English I Honors students began Romeo and Juliet proper, looking at the prologue, which to their surprise, turned out to be a sonnet.
Two households, both alike in dignity,
In fair Verona, where we lay our scene,
From ancient grudge break to new mutiny,
Where civil blood makes civil hands unclean.
From forth the fatal loins of these two foes
A pair of star-cross’d lovers take their life;
Whose misadventured piteous overthrows
Do with their death bury their parents’ strife.
The fearful passage of their death-mark’d love,
And the continuance of their parents’ rage,
Which, but their children’s end, nought could remove,
Is now the two hours’ traffic of our stage;
The which if you with patient ears attend,
What here shall miss, our toil shall strive to mend.
We spent the whole period working on it, reading it a multitude of ways, each of which uncovered a bit more of the meaning. The stomping of course was particularly fun.
English 8 Strategies students had their in-lab writing day today.
Students began trying to apply the cause-effect models we looked at earlier in the week, making their own cause-effect paragraphs based on two topics:
- Choose a class you did well in: write a cause-effect paragraph explaining why you did well in the class.
- Choose a class you didn’t do as well in as you would have liked: write a second cause-effect paragraph explaining why you didn’t do as well in that class as you were hoping.

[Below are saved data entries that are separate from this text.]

-- ==== Sys2Proof/Decode.lean ====
section
/-! DEFINITION. The decoder, total on all 256 command words, and the encoder (30_encoding.md R46, R47, R50, R51, R54). -/

namespace Sys2Proof

/-- Why a command word is reserved (30_encoding.md R51). -/
inductive Reserved where
  /-- `CMD[7:4] != 0`: 240 words. -/
  | highBits
  /-- `U = 1` with `OP != 0`: 6 words. -/
  | uuidFlag
  deriving DecidableEq, Repr

/-- What the decoder answers for a word. -/
inductive Decoded where
  | instr (i : Instr)
  | reserved (why : Reserved)
  deriving DecidableEq, Repr

/-- `K` from its bit: 0 byte buffer, 1 string (30_encoding.md R46). -/
def Kind.ofBit (b : Bool) : Kind := if b then .string else .bytes

/-- The bit of a kind, for the tag `K` (30_encoding.md R46) and for `OKIND` (10_state.md R17). -/
def Kind.bit : Kind → BitVec 1
  | .bytes => 0
  | .string => 1

/-- The fields of a command word, by the bit positions of 30_encoding.md R46. -/
def CmdFields.ofWord (w : Byte) : CmdFields where
  op := w.extractLsb' 0 2
  u := w.getLsbD 2
  k := Kind.ofBit (w.getLsbD 3)
  zero := w.extractLsb' 4 4

/-- The command word of given fields, `CMD[7:4]` first (30_encoding.md R46). -/
def CmdFields.toWord (f : CmdFields) : Byte := f.zero ++ f.k.bit ++ BitVec.ofBool f.u ++ f.op

/-- The instruction that well-formed fields select (30_encoding.md R47, R50), or the reason the word is reserved (R51). -/
def CmdFields.decode (f : CmdFields) : Decoded :=
  if f.zero ≠ 0 then .reserved .highBits
  else if f.op = 0 then .instr (if f.u then .hexencu f.k else .hexenc f.k)
  else if f.u then .reserved .uuidFlag
  else if f.op = 1 then .instr (.hexdec f.k)
  else if f.op = 2 then .instr (.b64enc f.k)
  else .instr (.b64dec f.k)

/-- The decoder (30_encoding.md R50, R51, R54). -/
def decode (w : Byte) : Decoded := (CmdFields.ofWord w).decode

/-- The fields of an instruction's word (30_encoding.md R46, R47). -/
def Instr.fields : Instr → CmdFields
  | .hexenc k => { op := 0, u := false, k := k, zero := 0 }
  | .hexencu k => { op := 0, u := true, k := k, zero := 0 }
  | .hexdec k => { op := 1, u := false, k := k, zero := 0 }
  | .b64enc k => { op := 2, u := false, k := k, zero := 0 }
  | .b64dec k => { op := 3, u := false, k := k, zero := 0 }

/-- The encoder: the one command word of an instruction (30_encoding.md R50, R54). -/
def encode (i : Instr) : Byte := i.fields.toWord

/-- One row of the opcode map: a word `w` selects it when `w & mask = pattern` (30_encoding.md R50). -/
structure OpcodeRow where
  mnemonic : String
  mask : Byte
  pattern : Byte
  deriving DecidableEq, Repr

/-- The opcode map (30_encoding.md R50), the second description of the encodings beside the fields of R46. -/
def opcodeMap : List OpcodeRow :=
  [ ⟨"HEXENC", 0xF7, 0x00⟩, ⟨"HEXENCU", 0xF7, 0x04⟩, ⟨"HEXDEC", 0xF7, 0x01⟩, ⟨"B64ENC", 0xF7, 0x02⟩,
    ⟨"B64DEC", 0xF7, 0x03⟩ ]

/-- Word `w` selects row `r` (30_encoding.md R50). -/
def OpcodeRow.selects (r : OpcodeRow) (w : Byte) : Bool := w &&& r.mask == r.pattern

/-- The name of an instruction in the opcode map (30_encoding.md R50). -/
def Instr.mnemonic : Instr → String
  | .hexenc _ => "HEXENC"
  | .hexencu _ => "HEXENCU"
  | .hexdec _ => "HEXDEC"
  | .b64enc _ => "B64ENC"
  | .b64dec _ => "B64DEC"

/-- The host's question to the decoder: the instruction of a table word. A command is one byte (30_encoding.md R54), so
`nbits` is 8 and a longer value is no command word. -/
def decodeTableWord (nbits w : Nat) : Option Instr :=
  if w % 2 ^ nbits < 256 then
    match decode (BitVec.ofNat 8 (w % 2 ^ nbits)) with
    | .instr i => some i
    | .reserved _ => none
  else none

end Sys2Proof
end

Students had a chance to work on it in class, but not many finished it. The assignment will need to be completed by next week so we can continue with unit and remain on pace, so anyone who didn’t finish it will need to do it for homework (see below).
Homework
- English I Honors: reread the prologue from Romeo and Juliet, marking the text as you would any other poem. Pay especially close attention to the pronouns (in particular “both,” “which,” “that,” and “our”) and determine their antecedents. In addition, please remember that “traffic of our stage” is critical to understanding the poem. Finally, highlight any word in the prologue that has anything at all to do with the number two.